Saved data entries:

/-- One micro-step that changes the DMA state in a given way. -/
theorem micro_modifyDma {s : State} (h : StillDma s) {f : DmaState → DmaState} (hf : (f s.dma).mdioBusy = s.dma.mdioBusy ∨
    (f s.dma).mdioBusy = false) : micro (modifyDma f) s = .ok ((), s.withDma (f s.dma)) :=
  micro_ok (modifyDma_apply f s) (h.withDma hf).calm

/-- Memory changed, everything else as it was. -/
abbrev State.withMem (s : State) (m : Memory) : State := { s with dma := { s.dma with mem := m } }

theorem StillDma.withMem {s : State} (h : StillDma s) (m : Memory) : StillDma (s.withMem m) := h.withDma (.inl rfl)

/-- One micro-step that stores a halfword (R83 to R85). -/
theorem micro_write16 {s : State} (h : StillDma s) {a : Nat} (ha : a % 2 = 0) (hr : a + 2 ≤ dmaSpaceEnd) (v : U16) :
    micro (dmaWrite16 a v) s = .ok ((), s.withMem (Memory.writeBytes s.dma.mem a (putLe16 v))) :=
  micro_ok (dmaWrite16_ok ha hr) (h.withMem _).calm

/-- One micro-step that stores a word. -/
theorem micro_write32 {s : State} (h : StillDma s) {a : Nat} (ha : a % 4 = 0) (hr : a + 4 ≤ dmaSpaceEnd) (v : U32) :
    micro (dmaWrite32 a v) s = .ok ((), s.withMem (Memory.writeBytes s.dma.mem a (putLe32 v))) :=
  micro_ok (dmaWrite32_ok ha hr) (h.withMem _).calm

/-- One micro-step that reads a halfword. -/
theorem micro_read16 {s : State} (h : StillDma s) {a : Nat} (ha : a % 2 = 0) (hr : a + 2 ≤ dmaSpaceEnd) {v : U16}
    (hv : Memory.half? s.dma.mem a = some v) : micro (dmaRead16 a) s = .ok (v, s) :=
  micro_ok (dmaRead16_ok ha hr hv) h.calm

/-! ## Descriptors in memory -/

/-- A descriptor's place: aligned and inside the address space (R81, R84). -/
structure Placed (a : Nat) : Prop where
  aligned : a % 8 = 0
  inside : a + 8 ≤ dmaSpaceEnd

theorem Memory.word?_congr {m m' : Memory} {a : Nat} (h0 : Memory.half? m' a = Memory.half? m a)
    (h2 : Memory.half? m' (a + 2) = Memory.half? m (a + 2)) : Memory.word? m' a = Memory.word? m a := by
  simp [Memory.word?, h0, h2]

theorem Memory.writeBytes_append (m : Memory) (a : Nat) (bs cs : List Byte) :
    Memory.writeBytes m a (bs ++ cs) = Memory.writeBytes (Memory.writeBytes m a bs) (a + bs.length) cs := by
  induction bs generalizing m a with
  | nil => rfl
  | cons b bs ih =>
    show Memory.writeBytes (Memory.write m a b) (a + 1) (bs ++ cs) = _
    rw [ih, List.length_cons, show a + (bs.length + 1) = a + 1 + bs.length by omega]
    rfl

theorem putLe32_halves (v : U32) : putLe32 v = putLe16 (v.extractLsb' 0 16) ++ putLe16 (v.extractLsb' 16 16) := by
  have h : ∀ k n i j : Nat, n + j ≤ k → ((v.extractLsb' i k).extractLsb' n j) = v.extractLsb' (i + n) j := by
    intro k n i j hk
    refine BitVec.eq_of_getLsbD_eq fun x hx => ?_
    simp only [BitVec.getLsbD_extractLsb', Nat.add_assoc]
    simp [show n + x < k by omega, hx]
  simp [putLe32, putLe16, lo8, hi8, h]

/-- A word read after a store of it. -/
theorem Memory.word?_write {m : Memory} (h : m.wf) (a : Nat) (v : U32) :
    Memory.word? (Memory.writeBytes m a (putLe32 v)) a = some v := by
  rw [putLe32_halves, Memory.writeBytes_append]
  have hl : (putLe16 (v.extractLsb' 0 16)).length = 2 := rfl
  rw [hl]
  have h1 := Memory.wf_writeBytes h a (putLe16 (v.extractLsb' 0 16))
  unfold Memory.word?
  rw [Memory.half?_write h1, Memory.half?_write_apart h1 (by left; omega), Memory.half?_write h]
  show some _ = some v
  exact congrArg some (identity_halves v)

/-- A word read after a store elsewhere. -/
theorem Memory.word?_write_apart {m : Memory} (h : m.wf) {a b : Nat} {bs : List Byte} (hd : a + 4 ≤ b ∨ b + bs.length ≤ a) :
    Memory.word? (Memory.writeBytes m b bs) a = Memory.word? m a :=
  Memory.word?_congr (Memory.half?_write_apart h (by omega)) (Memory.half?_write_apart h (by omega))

> Task goal
Give back the data above word for word.

> Answer section
/-- One micro-step that changes the DMA state in a given way. -/
theorem micro_modifyDma {s : State} (h : StillDma s) {f : DmaState → DmaState} (hf : (f s.dma).mdioBusy = s.dma.mdioBusy ∨
    (f s.dma).mdioBusy = false) : micro (modifyDma f) s = .ok ((), s.withDma (f s.dma)) :=
  micro_ok (modifyDma_apply f s) (h.withDma hf).calm

/-- Memory changed, everything else as it was. -/
abbrev State.withMem (s : State) (m : Memory) : State := { s with dma := { s.dma with mem := m } }

theorem StillDma.withMem {s : State} (h : StillDma s) (m : Memory) : StillDma (s.withMem m) := h.withDma (.inl rfl)

/-- One micro-step that stores a halfword (R83 to R85). -/
theorem micro_write16 {s : State} (h : StillDma s) {a : Nat} (ha : a % 2 = 0) (hr : a + 2 ≤ dmaSpaceEnd) (v : U16) :
    micro (dmaWrite16 a v) s = .ok ((), s.withMem (Memory.writeBytes s.dma.mem a (putLe16 v))) :=
  micro_ok (dmaWrite16_ok ha hr) (h.withMem _).calm

/-- One micro-step that stores a word. -/
theorem micro_write32 {s : State} (h : StillDma s) {a : Nat} (ha : a % 4 = 0) (hr : a + 4 ≤ dmaSpaceEnd) (v : U32) :
    micro (dmaWrite32 a v) s = .ok ((), s.withMem (Memory.writeBytes s.dma.mem a (putLe32 v))) :=
  micro_ok (dmaWrite32_ok ha hr) (h.withMem _).calm

/-- One micro-step that reads a halfword. -/
theorem micro_read16 {s : State} (h : StillDma s) {a : Nat} (ha : a % 2 = 0) (hr : a + 2 ≤ dmaSpaceEnd) {v : U16}
    (hv : Memory.half? s.dma.mem a = some v) : micro (dmaRead16 a) s = .ok (v, s) :=
  micro_ok (dmaRead16_ok ha hr hv) h.calm

/-! ## Descriptors in memory -/

/-- A descriptor's place: aligned and inside the address space (R81, R84). -/
structure Placed (a : Nat) : Prop where
  aligned : a % 8 = 0
  inside : a + 8 ≤ dmaSpaceEnd

theorem Memory.word?_congr {m m' : Memory} {a : Nat} (h0 : Memory.half? m' a = Memory.half? m a)
    (h2 : Memory.half? m' (a + 2) = Memory.half? m (a + 2)) : Memory.word? m' a = Memory.word? m a := by
  simp [Memory.word?, h0, h2]

theorem Memory.writeBytes_append (m : Memory) (a : Nat) (bs cs : List Byte) :
    Memory.writeBytes m a (bs ++ cs) = Memory.writeBytes (Memory.writeBytes m a bs) (a + bs.length) cs := by
  induction bs generalizing m a with
  | nil => rfl
  | cons b bs ih =>
    show Memory.writeBytes (Memory.write m a b) (a + 1) (bs ++ cs) = _
    rw [ih, List.length_cons, show a + (bs.length + 1) = a + 1 + bs.length by omega]
    rfl

theorem putLe32_halves (v : U32) : putLe32 v = putLe16 (v.extractLsb' 0 16) ++ putLe16 (v.extractLsb' 16 16) := by
  have h : ∀ k n i j : Nat, n + j ≤ k → ((v.extractLsb' i k).extractLsb' n j) = v.extractLsb' (i + n) j := by
    intro k n i j hk
    refine BitVec.eq_of_getLsbD_eq fun x hx => ?_
    simp only [BitVec.getLsbD_extractLsb', Nat.add_assoc]
    simp [show n + x < k by omega, hx]
  simp [putLe32, putLe16, lo8, hi8, h]

/-- A word read after a store of it. -/
theorem Memory.word?_write {m : Memory} (h : m.wf) (a : Nat) (v : U32) :
    Memory.word? (Memory.writeBytes m a (putLe32 v)) a = some v := by
  rw [putLe32_halves, Memory.writeBytes_append]
  have hl : (putLe16 (v.extractLsb' 0 16)).length = 2 := rfl
  rw [hl]
  have h1 := Memory.wf_writeBytes h a (putLe16 (v.extractLsb' 0 16))
  unfold Memory.word?
  rw [Memory.half?_write h1, Memory.half?_write_apart h1 (by left; omega), Memory.half?_write h]
  show some _ = some v
  exact congrArg some (identity_halves v)

/-- A word read after a store elsewhere. -/
theorem Memory.word?_write_apart {m : Memory} (h : m.wf) {a b : Nat} {bs : List Byte} (hd : a + 4 ≤ b ∨ b + bs.length ≤ a) :
    Memory.word? (Memory.writeBytes m b bs) a = Memory.word? m a :=
  Memory.word?_congr (Memory.half?_write_apart h (by omega)) (Memory.half?_write_apart h (by omega))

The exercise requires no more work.